Treatment Options. Early (before gestational week 17) maternal hyperimmunoglobulin therapy improves the outcome of fetuses from women with primary CMV infection. The use of antiviral agents is also being explored for the treatment of symptomatic congenital CMV beyond the neonatal period. Antiviral agents that specifically target CMV are ganciclovir, valganciclovir (VGVC), foscarnet, and cidofovir. VGVC is well tolerated and may improve or help preserve auditory function in infected infants.

Imaging

General Features. Imaging features of congenital CMV are protean, including microcephaly, ventriculomegaly, germinolytic cysts, cortical malformations (e.g., PMG), Ca++, cerebellar and hippocampal dysgenesis, and white matter abnormalities. As a rule, the earlier the fetal infection, the more severe the findings (12-1) (12-4).

CT Findings.

NECT scans show intracranial calcifications and ventriculomegaly in most symptomatic infants. Calcifications are predominantly periventricular, with a predilection for the germinal matrix zones, particularly the caudostriatal regions (12-2A).
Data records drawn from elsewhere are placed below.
-- ==== Sys2Proof/Machine/Launches.lean ====
section
/-! DEFINITION. Launches at the die controllers (08 R185, R186; 11 R252; 20 R350 to R359): the pending-launch store, acceptance, berths
and priority, the quantum, the choice of a launch to pre-empt, the completion ring and ACTFC; `work.launch`. -/

namespace Sys2Proof.Machine

/-! ### Completion (20 R353) -/

/-- A completion entry, and LAUNCHSTAT: kind 0 ended, 1 failed, 2 saved. -/
def State.complete (s : State) (die lid kind cause value : Nat) : State :=
  let d := s.die die
  let s := s.setDie die { d with lastLid := lid, lastCause := cause }
  if d.cqTail - d.cqHead = d.cqSize then s.modDie die (fun d => { d with lost := true })
  else
    (s.modDie die (fun d => { d with cqTail := d.cqTail + 1 })).writeMem (hostBase + d.cqBase.toNat + 16 * (d.cqTail.toNat % d.cqSize.toNat))
      (leBytes 8 (lid % 2 ^ 21 + cause % 2 ^ 6 * 2 ^ 24 + kind % 4 * 2 ^ 32) ++ leBytes 8 value)

/-! ### The pending-launch store (20 R350) -/

/-- The lowest slot of the store that no entry's LID names. -/
def Die.storeSlot (d : Die) : Option (Fin 128) := (List.finRange 128).find? (fun n => !d.store.any (fun l => decide (l % 128 = n.val)))

/-- The generation of a slot when it is taken: 1 to 511. -/
def nextStoreGen (g : Nat) : Nat := if g = 511 then 1 else g + 1

/-- A request enters the store of a die: the launch with its LID, or 0 when there is no entry for it. -/
def State.enterLaunch (s : State) (die tenant : Nat) (desc : Word) (own : Bool) (arg0 arg1 : Word) (prio : Nat) : State × Nat :=
  let d := s.die die
  if 128 ≤ d.store.length || !d.reentries.isEmpty then (s, 0)
  else match d.storeSlot with
    | none => (s, 0)
    | some n =>
      let gen := nextStoreGen (natAt d.storeGen n)
      let lid := die * 2 ^ 16 + gen * 2 ^ 7 + n.val
      let l : Launch := { lid := lid, tenant := tenant, die := die, descAddr := desc, own := own, reqArg0 := arg0, reqArg1 := arg1, reqPrio := prio
                          desc := none, prio := if own then prio else 0, age := s.cycle, state := .pending, berth := none, quantum := 0, begun := none, rooms := []
                          placedAt := 0, issueAt := none, wentAt := none, timetable := none, requested := 0, haltAt := 0, spent := 0, cancel := false, saved := false }
      ((((s.setDie die { d with store := d.store ++ [lid], storeGen := natSet d.storeGen n gen }).setLaunch l).post (s.cycle + 1)
        (.launchAcceptCheck die lid)), lid)

/-- Re-entries take freed entries in the order of their pre-emptions. -/
def State.refill (s : State) (die : Nat) : State :=
  let d := s.die die
  match d.reentries with
  | l :: rest =>
    if d.store.length < 128 then
      let s := s.setDie die { d with store := d.store ++ [l], reentries := rest }
      match s.launch l with | some x => s.setLaunch { x with state := .pending } | none => s
    else s
  | [] => s

/-- An entry leaves the store. -/
def State.leaveStore (s : State) (die lid : Nat) : State :=
  (s.modDie die (fun d => { d with store := d.store.filter (fun l => decide (l ≠ lid)), reentries := d.reentries.filter (fun l => decide (l ≠ lid)) })).refill die

/-- A pre-empted launch enters the store of its entering die again, or waits outside it, in the order of the pre-emptions' requests. -/
def State.reenterStore (s : State) (l : Launch) (age : Nat) : State :=
  let d := s.die l.die
  let l := { l with age := age, berth := none, begun := none, rooms := [], issueAt := none, timetable := none, cancel := false }
  if d.store.length < 128 && d.reentries.isEmpty then (s.setDie l.die { d with store := d.store ++ [l.lid] }).setLaunch { l with state := .pending }
  else
    let older (x : Nat) : Bool := match s.launch x with | some x => decide (x.age ≤ age) | none => true
    (s.setDie l.die { d with reentries := d.reentries.filter older ++ l.lid :: d.reentries.filter (fun x => !older x) }).setLaunch { l with state := .waiting }

/-! ### Acceptance (20 R352; 11 R252) -/

/-- The fields of a description, by its doublewords. -/
def descOf (ds : List Nat) : LaunchDesc :=
  let g (n : Nat) : Nat := ds.getD n 0
  let w (n : Nat) : Word := BitVec.ofNat 64 (g n)
  { entry := w 0, trapVec := wordAddress48 (g 1), whtrap := bitAt (g 2) 25, steal := bits (g 2) 24 23, prio := bits (g 2) 22 21, h := bits (g 2) 20 14
    w := bits (g 2) 13 6, dies := bits (g 2) 5 0, quantum := bits (g 3) 31 0, spill := bits (g 4) 16 0, stormS := BitVec.ofNat 16 (bits (g 5) 47 32)
    stormW := BitVec.ofNat 6 (bits (g 5) 21 16), tick := BitVec.ofNat 6 (bits (g 5) 5 0), seed := BitVec.ofNat 32 (g 6)
    wbartag := BitVec.ofNat 8 (bits (g 7) 39 32), barrect := BitVec.ofNat 28 (g 7), htab := w 8, hcount := bits (g 9) 8 0, arg0 := w 10, arg1 := w 11
    tables := w 12 }
where wordAddress48 (n : Nat) : Word := BitVec.ofNat 64 (bits n 47 2 * 4)

/-- The reserved bits of a description are zero. -/
def descReserved (ds : List Nat) : Bool :=
  let g (n : Nat) : Nat := ds.getD n 0
  decide (bits (g 0) 63 48 = 0) && decide (bits (g 1) 63 48 = 0) && decide (bits (g 2) 63 26 = 0) && decide (bits (g 3) 63 32 = 0)
    && decide (bits (g 4) 63 17 = 0) && decide (bits (g 5) 63 48 = 0) && decide (bits (g 5) 31 22 = 0) && decide (bits (g 5) 15 6 = 0)
    && decide (bits (g 6) 63 32 = 0) && decide (bits (g 7) 63 40 = 0) && decide (bits (g 7) 31 28 = 0) && decide (bits (g 8) 63 48 = 0)
    && decide (bits (g 9) 63 9 = 0) && decide (bits (g 12) 63 48 = 0) && decide (g 13 = 0) && decide (g 14 = 0) && decide (g 15 = 0)

/-- The fields of a description lie in their ranges. -/
def LaunchDesc.ok (d : LaunchDesc) : Bool :=
  decide (1 ≤ d.h) && decide (d.h ≤ 64) && decide (1 ≤ d.w) && decide (d.w ≤ 128) && decide (1 ≤ d.dies) && decide (d.dies ≤ 32)
    && decide (1 ≤ d.quantum) && decide (d.spill % 512 = 0) && decide (d.spill ≤ 65536) && decide (d.hcount ≤ 256)

/-- Doublewords of a run of bytes. -/
def dwords (bs : List Byte) (n : Nat) : List Nat := (List.range n).map (fun i => leValue ((bs.drop (8 * i)).take 8))

/-- A directory entry of a load list (11 R260): kind, count, the rows' virtual address. -/
def dirEntries (bs : List Byte) : List (Nat × Nat × Nat) :=
  ((List.range (bs.length / 16)).map (fun i =>
    (leValue ((bs.drop (16 * i)).take 2), leValue ((bs.drop (16 * i + 4)).take 4), leValue ((bs.drop (16 * i + 8)).take 8)))).takeWhile (fun e => decide (e.1 ≠ 0))

/-- A row of a load list (11 R259, R260): its kind, CORE (none: every core), the card's virtual address, the body. -/
structure LoadRow where
  kind : Nat
  core : Option Nat
  va : Nat
  body : List Byte
  deriving DecidableEq, Repr

def rowsOf (kind count : Nat) (bs : List Byte) : List LoadRow :=
  (List.range count).map (fun i =>
    let r := (bs.drop (rowSize kind * i)).take (rowSize kind)
    let core := leValue ((r.drop 4).take 4)
    { kind := kind, core := if core = 0xFFFFFFFF then none else some core, va := leValue ((r.drop 8).take 8), body := r.drop 16 })

/-- Reads n bytes as the die controllers read: for a tenant, page by page. -/
def State.controllerRead (s : State) (tenant va n : Nat) : State × Except EngineFault (List Byte) := s.ferryRead tenant va (n / 4096 + 2) n

/-- Reads the directory of a load list, entry by entry to the one of KIND 0. -/
def State.readDirectory (s : State) (tenant va : Nat) : Nat → State × Except EngineFault (List (Nat × Nat × Nat))
  | 0 => (s, .ok [])
  | fuel + 1 =>
    match s.controllerRead tenant va 16 with
    | (s, .error e) => (s, .error e)
    | (s, .ok bs) =>
      match dirEntries bs with
      | [] => (s, .ok [])
      | e :: _ =>
        match s.readDirectory tenant (va + 16) fuel with
        | (s, .ok rest) => (s, .ok (e :: rest))
        | r => r

/-- Reads a load list: its rows in directory order. -/
def State.readTables (s : State) (tenant va : Nat) : State × Except EngineFault (List LoadRow) :=
  if va = 0 then (s, .ok [])
  else match s.readDirectory tenant va 32 with
    | (s, .error e) => (s, .error e)
    | (s, .ok dir) => dir.foldl (fun acc e =>
        match acc with
        | (s, .error f) => (s, .error f)
        | (s, .ok rows) =>
          match s.controllerRead tenant e.2.2 (rowSize e.1 * e.2.1) with
          | (s, .error f) => (s, .error f)
          | (s, .ok bs) => (s, .ok (rows ++ rowsOf e.1 e.2.1 bs))) (s, .ok [])

/-! ### Berths (20 R354; 23 R418) -/

/-- Two berths share a cluster. -/
def Berth.meets (a b : Berth) : Bool :=
  decide (a.die0 < b.die0 + b.dies) && decide (b.die0 < a.die0 + a.dies)
    && decide (a.col / 4 < (b.col + b.w + 3) / 4) && decide (b.col / 4 < (a.col + a.w + 3) / 4)
    && decide (a.row / 2 < (b.row + b.h + 1) / 2) && decide (b.row / 2 < (a.row + a.h + 1) / 2)

/-- No row pair of the berth is failing, and every die of it is in service and has replayed its kept records (23 R417, R418; 24 R425). -/
def State.serves (s : State) (b : Berth) : Bool :=
  (List.range b.dies).all (fun i =>
    let d := s.die (b.die0 + i)
    d.ready && !d.outOfService && !d.failing.any (fun p => decide (b.row / 2 ≤ p) && decide (p < (b.row + b.h + 1) / 2)))

/-- The placements of W × H on DIES dies, in the order of the search: the entering die upwards and then from 0, rows, columns. `pick`
answers for one placement. -/
def searchBerth {α : Type} (die w h dies : Nat) (pick : Berth → Option α) : Option α :=
  ((List.range (32 - die)).map (die + ·) ++ List.range die).findSome? (fun d0 =>
    if 32 < d0 + dies then none
    else (List.range ((64 - h) / 2 + 1)).findSome? (fun r => (List.range ((128 - w) / 4 + 1)).findSome? (fun c =>
      pick { die0 := d0, dies := dies, col := 4 * c, row := 2 * r, w := w, h := h })))

/-- The launches that hold clusters of a placement. -/
def State.holders (s : State) (b : Berth) : List Launch :=
  s.launches.filterMap (fun e => match e.2.berth with | some x => if x.meets b then some e.2 else none | none => none)

/-- The first free placement of a launch. -/
def State.findBerth (s : State) (die : Nat) (d : LaunchDesc) : Option Berth :=
  searchBerth die d.w d.h d.dies (fun b => if s.serves b && (s.holders b).isEmpty then some b else none)

/-! ### Failure -/

/-- A launch that has not run ends with a CAUSE (20 R352, R353). -/
def State.failLaunch (s : State) (l : Launch) (cause : Nat) : State :=
  let s := s.leaveStore l.die l.lid
  { s with launches := kdel l.lid s.launches, images := s.images.filter (fun i => decide (i.lid ≠ l.lid)) }.complete l.die l.lid 1 cause l.spent

/-- The checks of an accepted launch (20 R352): the description and the tables it names, its fields, a placement. A saved launch has its
image's checks behind it. -/
def State.acceptCheck (s : State) (lid : Nat) : State :=
  match s.launch lid with
  | none => s
  | some l =>
    if l.state ≠ .pending || l.desc.isSome then s
    else match s.controllerRead l.tenant l.descAddr.toNat 128 with
      | (s, .error _) => s.failLaunch l 1
      | (s, .ok bs) =>
        let ds := dwords bs 16
        let d := descOf ds
        let d := if l.own then { d with arg0 := l.reqArg0, arg1 := l.reqArg1, prio := l.reqPrio } else d
        match s.controllerRead l.tenant d.htab.toNat (if d.htab = 0 then 0 else 2048) with
        | (s, .error _) => s.failLaunch l 1
        | (s, .ok _) =>
          match s.readTables l.tenant d.tables.toNat with
          | (s, .error _) => s.failLaunch l 1
          | (s, .ok _) =>
            if !descReserved ds || !d.ok then s.failLaunch l 2
            else if (searchBerth l.die d.w d.h d.dies (fun b => if s.serves b then some b else none)).isNone then s.failLaunch l 3
            else s.setLaunch { l with desc := some d, prio := d.prio }

def execLaunchAcceptCheck (_die lid : Nat) (s : State) : Host.Outcome State Fault Refusal := .next (s.acceptCheck lid)

/-! ### work.launch (08 R185, R186) -/

/-- The check of one doubleword of a launch request. -/
def requestCheck (i d : Nat) : Option Cause :=
  match i with
  | 0 => refuse (decide (bits d 63 48 ≠ 0)) false
  | 3 => refuse (decide (bits d 63 9 ≠ 0) || decide (bits d 7 2 ≠ 0)) false
  | _ => none

def execWorkLaunch (sw : Bool) (d a : XReg) (s : State) : Host.Outcome State Fault Refusal :=
  issue { Form.of (.workLaunch sw d a) sw [.x a] [.x d] with inTask := false } (fun l s =>
    cardBody 32 4 (op0 l) s (fun s _ => .park (s.reserveX s.who d) (.launching (op0 l) none [] d sw))) s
Calcifications vary from numerous bilateral thick calcifications to faint punctate unilateral foci (12- 2A) (12-3A) (12-4A). Calcification may be entirely absent (e.g., some NECT series of proven congenital CMV CNS disease report the prevalence of intracranial Ca++ at 66%). Therefore, the absence of intracranial Ca++ does not exclude diagnosis of congenital CMV. NECT may also demonstrate cortical clefting and other features reflecting underlying cortical malformation (e.g., PMG).

MR Findings.

MR remains the most sensitive imaging tool and examination of choice to depict the magnitude of congenital CNS CMV findings. MR shows the broad range of CMV-induced CNS abnormalities. This includes microcephaly with ventriculomegaly, cortical migrational and organizational abnormalities (the most common of which is PMG), cysts (germinal zone and pretemporal), parenchymal calcifications, white matter abnormalities (dysplastic and demyelinating), hippocampal dysgenesis, and cerebellar dysgenesis.

It bears reemphasizing that cortical migrational and organizational abnormalities are present in approximately 10-50% of congenital CMV cases and range from minor dysgenesis with focal cortical clefting, simplified gyral pattern and "open" lateral cerebral/sylvian fissures (e.g. PMG), to more severe manifestations including agyria, lissencephaly, and schizencephaly.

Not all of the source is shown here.